◆ GOAL OF THE EXERCISE
From top to bottom, restate the entries below word for word.

-- SUPPLIED RECORDS follows --

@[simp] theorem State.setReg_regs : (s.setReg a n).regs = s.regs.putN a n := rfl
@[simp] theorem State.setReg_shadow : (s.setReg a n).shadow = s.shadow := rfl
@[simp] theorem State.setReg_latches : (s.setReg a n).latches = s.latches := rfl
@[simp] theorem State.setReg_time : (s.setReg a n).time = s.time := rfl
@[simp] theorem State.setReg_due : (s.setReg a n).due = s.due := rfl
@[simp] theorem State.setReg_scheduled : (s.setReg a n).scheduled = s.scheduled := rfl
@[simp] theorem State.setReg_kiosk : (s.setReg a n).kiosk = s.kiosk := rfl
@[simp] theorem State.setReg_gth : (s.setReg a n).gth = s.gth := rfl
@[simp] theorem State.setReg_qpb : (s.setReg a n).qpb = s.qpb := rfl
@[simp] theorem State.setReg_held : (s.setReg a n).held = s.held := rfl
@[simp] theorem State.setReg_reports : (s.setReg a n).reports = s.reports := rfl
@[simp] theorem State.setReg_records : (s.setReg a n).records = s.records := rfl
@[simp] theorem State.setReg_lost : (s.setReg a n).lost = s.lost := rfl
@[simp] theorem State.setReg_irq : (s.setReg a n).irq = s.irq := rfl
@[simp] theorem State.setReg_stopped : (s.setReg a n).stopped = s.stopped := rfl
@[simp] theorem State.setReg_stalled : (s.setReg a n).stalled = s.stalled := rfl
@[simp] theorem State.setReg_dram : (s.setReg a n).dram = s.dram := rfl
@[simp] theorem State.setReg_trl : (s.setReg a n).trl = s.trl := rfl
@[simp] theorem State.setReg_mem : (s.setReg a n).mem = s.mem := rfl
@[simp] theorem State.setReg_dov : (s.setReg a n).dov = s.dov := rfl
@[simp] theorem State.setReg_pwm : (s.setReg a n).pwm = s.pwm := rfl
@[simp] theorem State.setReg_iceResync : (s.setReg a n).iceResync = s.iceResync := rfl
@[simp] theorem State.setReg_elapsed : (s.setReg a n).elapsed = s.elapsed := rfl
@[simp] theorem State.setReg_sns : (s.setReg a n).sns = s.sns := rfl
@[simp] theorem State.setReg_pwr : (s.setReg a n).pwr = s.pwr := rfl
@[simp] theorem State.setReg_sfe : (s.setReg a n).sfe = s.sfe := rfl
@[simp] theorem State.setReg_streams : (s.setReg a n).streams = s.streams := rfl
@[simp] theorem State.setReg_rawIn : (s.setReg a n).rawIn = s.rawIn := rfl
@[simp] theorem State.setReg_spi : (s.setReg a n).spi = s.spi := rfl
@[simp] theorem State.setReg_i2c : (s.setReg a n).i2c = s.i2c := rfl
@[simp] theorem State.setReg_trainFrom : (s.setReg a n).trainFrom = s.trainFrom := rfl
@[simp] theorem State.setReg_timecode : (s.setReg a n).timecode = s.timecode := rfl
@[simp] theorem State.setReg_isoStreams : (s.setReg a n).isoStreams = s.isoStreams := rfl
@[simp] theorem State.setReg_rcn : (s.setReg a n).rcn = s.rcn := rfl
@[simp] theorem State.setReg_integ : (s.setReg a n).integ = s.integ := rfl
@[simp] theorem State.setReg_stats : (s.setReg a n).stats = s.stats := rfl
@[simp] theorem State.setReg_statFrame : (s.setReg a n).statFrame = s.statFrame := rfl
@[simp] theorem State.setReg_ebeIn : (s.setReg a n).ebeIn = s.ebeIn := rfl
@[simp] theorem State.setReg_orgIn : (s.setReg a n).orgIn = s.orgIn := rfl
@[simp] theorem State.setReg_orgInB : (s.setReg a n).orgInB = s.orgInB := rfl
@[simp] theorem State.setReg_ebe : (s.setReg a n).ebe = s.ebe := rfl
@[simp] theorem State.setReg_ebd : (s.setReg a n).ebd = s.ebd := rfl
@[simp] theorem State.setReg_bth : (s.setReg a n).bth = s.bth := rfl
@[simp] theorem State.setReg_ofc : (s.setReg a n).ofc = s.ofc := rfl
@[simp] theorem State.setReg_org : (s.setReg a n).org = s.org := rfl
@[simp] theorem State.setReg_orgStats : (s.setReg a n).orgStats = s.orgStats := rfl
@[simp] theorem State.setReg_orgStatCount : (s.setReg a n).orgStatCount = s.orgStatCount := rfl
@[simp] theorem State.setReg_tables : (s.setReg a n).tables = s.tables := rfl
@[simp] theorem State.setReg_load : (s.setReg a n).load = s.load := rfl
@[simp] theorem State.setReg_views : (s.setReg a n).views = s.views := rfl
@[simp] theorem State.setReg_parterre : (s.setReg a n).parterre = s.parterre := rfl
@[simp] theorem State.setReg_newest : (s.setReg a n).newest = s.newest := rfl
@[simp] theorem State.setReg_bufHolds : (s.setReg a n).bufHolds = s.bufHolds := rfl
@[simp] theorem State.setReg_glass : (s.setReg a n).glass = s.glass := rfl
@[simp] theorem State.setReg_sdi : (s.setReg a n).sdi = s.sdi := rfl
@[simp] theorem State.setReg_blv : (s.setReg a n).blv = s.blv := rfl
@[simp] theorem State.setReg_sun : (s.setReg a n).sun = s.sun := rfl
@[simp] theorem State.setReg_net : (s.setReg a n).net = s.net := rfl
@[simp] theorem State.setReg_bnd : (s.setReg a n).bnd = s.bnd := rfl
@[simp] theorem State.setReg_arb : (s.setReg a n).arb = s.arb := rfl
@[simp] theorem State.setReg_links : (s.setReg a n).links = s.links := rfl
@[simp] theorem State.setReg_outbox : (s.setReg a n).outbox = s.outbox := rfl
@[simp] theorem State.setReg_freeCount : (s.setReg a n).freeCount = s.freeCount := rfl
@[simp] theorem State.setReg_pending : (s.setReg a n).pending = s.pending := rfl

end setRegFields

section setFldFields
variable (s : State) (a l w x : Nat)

-- SUPPLIED RECORDS concluded --

◆ RESPONSE TO THIS EXERCISE
@[simp] theorem State.setReg_regs : (s.setReg a n).regs = s.regs.putN a n := rfl
@[simp] theorem State.setReg_shadow : (s.setReg a n).shadow = s.shadow := rfl
@[simp] theorem State.setReg_latches : (s.setReg a n).latches = s.latches := rfl
@[simp] theorem State.setReg_time : (s.setReg a n).time = s.time := rfl
@[simp] theorem State.setReg_due : (s.setReg a n).due = s.due := rfl
@[simp] theorem State.setReg_scheduled : (s.setReg a n).scheduled = s.scheduled := rfl
@[simp] theorem State.setReg_kiosk : (s.setReg a n).kiosk = s.kiosk := rfl
@[simp] theorem State.setReg_gth : (s.setReg a n).gth = s.gth := rfl
@[simp] theorem State.setReg_qpb : (s.setReg a n).qpb = s.qpb := rfl
@[simp] theorem State.setReg_held : (s.setReg a n).held = s.held := rfl
@[simp] theorem State.setReg_reports : (s.setReg a n).reports = s.reports := rfl
@[simp] theorem State.setReg_records : (s.setReg a n).records = s.records := rfl
@[simp] theorem State.setReg_lost : (s.setReg a n).lost = s.lost := rfl
@[simp] theorem State.setReg_irq : (s.setReg a n).irq = s.irq := rfl
@[simp] theorem State.setReg_stopped : (s.setReg a n).stopped = s.stopped := rfl
@[simp] theorem State.setReg_stalled : (s.setReg a n).stalled = s.stalled := rfl
@[simp] theorem State.setReg_dram : (s.setReg a n).dram = s.dram := rfl
@[simp] theorem State.setReg_trl : (s.setReg a n).trl = s.trl := rfl
@[simp] theorem State.setReg_mem : (s.setReg a n).mem = s.mem := rfl
@[simp] theorem State.setReg_dov : (s.setReg a n).dov = s.dov := rfl
@[simp] theorem State.setReg_pwm : (s.setReg a n).pwm = s.pwm := rfl
@[simp] theorem State.setReg_iceResync : (s.setReg a n).iceResync = s.iceResync := rfl
@[simp] theorem State.setReg_elapsed : (s.setReg a n).elapsed = s.elapsed := rfl
@[simp] theorem State.setReg_sns : (s.setReg a n).sns = s.sns := rfl
@[simp] theorem State.setReg_pwr : (s.setReg a n).pwr = s.pwr := rfl
@[simp] theorem State.setReg_sfe : (s.setReg a n).sfe = s.sfe := rfl
@[simp] theorem State.setReg_streams : (s.setReg a n).streams = s.streams := rfl
@[simp] theorem State.setReg_rawIn : (s.setReg a n).rawIn = s.rawIn := rfl
@[simp] theorem State.setReg_spi : (s.setReg a n).spi = s.spi := rfl
@[simp] theorem State.setReg_i2c : (s.setReg a n).i2c = s.i2c := rfl
@[simp] theorem State.setReg_trainFrom : (s.setReg a n).trainFrom = s.trainFrom := rfl
@[simp] theorem State.setReg_timecode : (s.setReg a n).timecode = s.timecode := rfl
@[simp] theorem State.setReg_isoStreams : (s.setReg a n).isoStreams = s.isoStreams := rfl
@[simp] theorem State.setReg_rcn : (s.setReg a n).rcn = s.rcn := rfl
@[simp] theorem State.setReg_integ : (s.setReg a n).integ = s.integ := rfl
@[simp] theorem State.setReg_stats : (s.setReg a n).stats = s.stats := rfl
@[simp] theorem State.setReg_statFrame : (s.setReg a n).statFrame = s.statFrame := rfl
@[simp] theorem State.setReg_ebeIn : (s.setReg a n).ebeIn = s.ebeIn := rfl
@[simp] theorem State.setReg_orgIn : (s.setReg a n).orgIn = s.orgIn := rfl
@[simp] theorem State.setReg_orgInB : (s.setReg a n).orgInB = s.orgInB := rfl
@[simp] theorem State.setReg_ebe : (s.setReg a n).ebe = s.ebe := rfl
@[simp] theorem State.setReg_ebd : (s.setReg a n).ebd = s.ebd := rfl
@[simp] theorem State.setReg_bth : (s.setReg a n).bth = s.bth := rfl
@[simp] theorem State.setReg_ofc : (s.setReg a n).ofc = s.ofc := rfl
@[simp] theorem State.setReg_org : (s.setReg a n).org = s.org := rfl
@[simp] theorem State.setReg_orgStats : (s.setReg a n).orgStats = s.orgStats := rfl
@[simp] theorem State.setReg_orgStatCount : (s.setReg a n).orgStatCount = s.orgStatCount := rfl
@[simp] theorem State.setReg_tables : (s.setReg a n).tables = s.tables := rfl
@[simp] theorem State.setReg_load : (s.setReg a n).load = s.load := rfl
@[simp] theorem State.setReg_views : (s.setReg a n).views = s.views := rfl
@[simp] theorem State.setReg_parterre : (s.setReg a n).parterre = s.parterre := rfl
@[simp] theorem State.setReg_newest : (s.setReg a n).newest = s.newest := rfl
@[simp] theorem State.setReg_bufHolds : (s.setReg a n).bufHolds = s.bufHolds := rfl
@[simp] theorem State.setReg_glass : (s.setReg a n).glass = s.glass := rfl
@[simp] theorem State.setReg_sdi : (s.setReg a n).sdi = s.sdi := rfl
@[simp] theorem State.setReg_blv : (s.setReg a n).blv = s.blv := rfl
@[simp] theorem State.setReg_sun : (s.setReg a n).sun = s.sun := rfl
@[simp] theorem State.setReg_net : (s.setReg a n).net = s.net := rfl
@[simp] theorem State.setReg_bnd : (s.setReg a n).bnd = s.bnd := rfl
@[simp] theorem State.setReg_arb : (s.setReg a n).arb = s.arb := rfl
@[simp] theorem State.setReg_links : (s.setReg a n).links = s.links := rfl
@[simp] theorem State.setReg_outbox : (s.setReg a n).outbox = s.outbox := rfl
@[simp] theorem State.setReg_freeCount : (s.setReg a n).freeCount = s.freeCount := rfl
@[simp] theorem State.setReg_pending : (s.setReg a n).pending = s.pending := rfl

end setRegFields

section setFldFields
variable (s : State) (a l w x : Nat)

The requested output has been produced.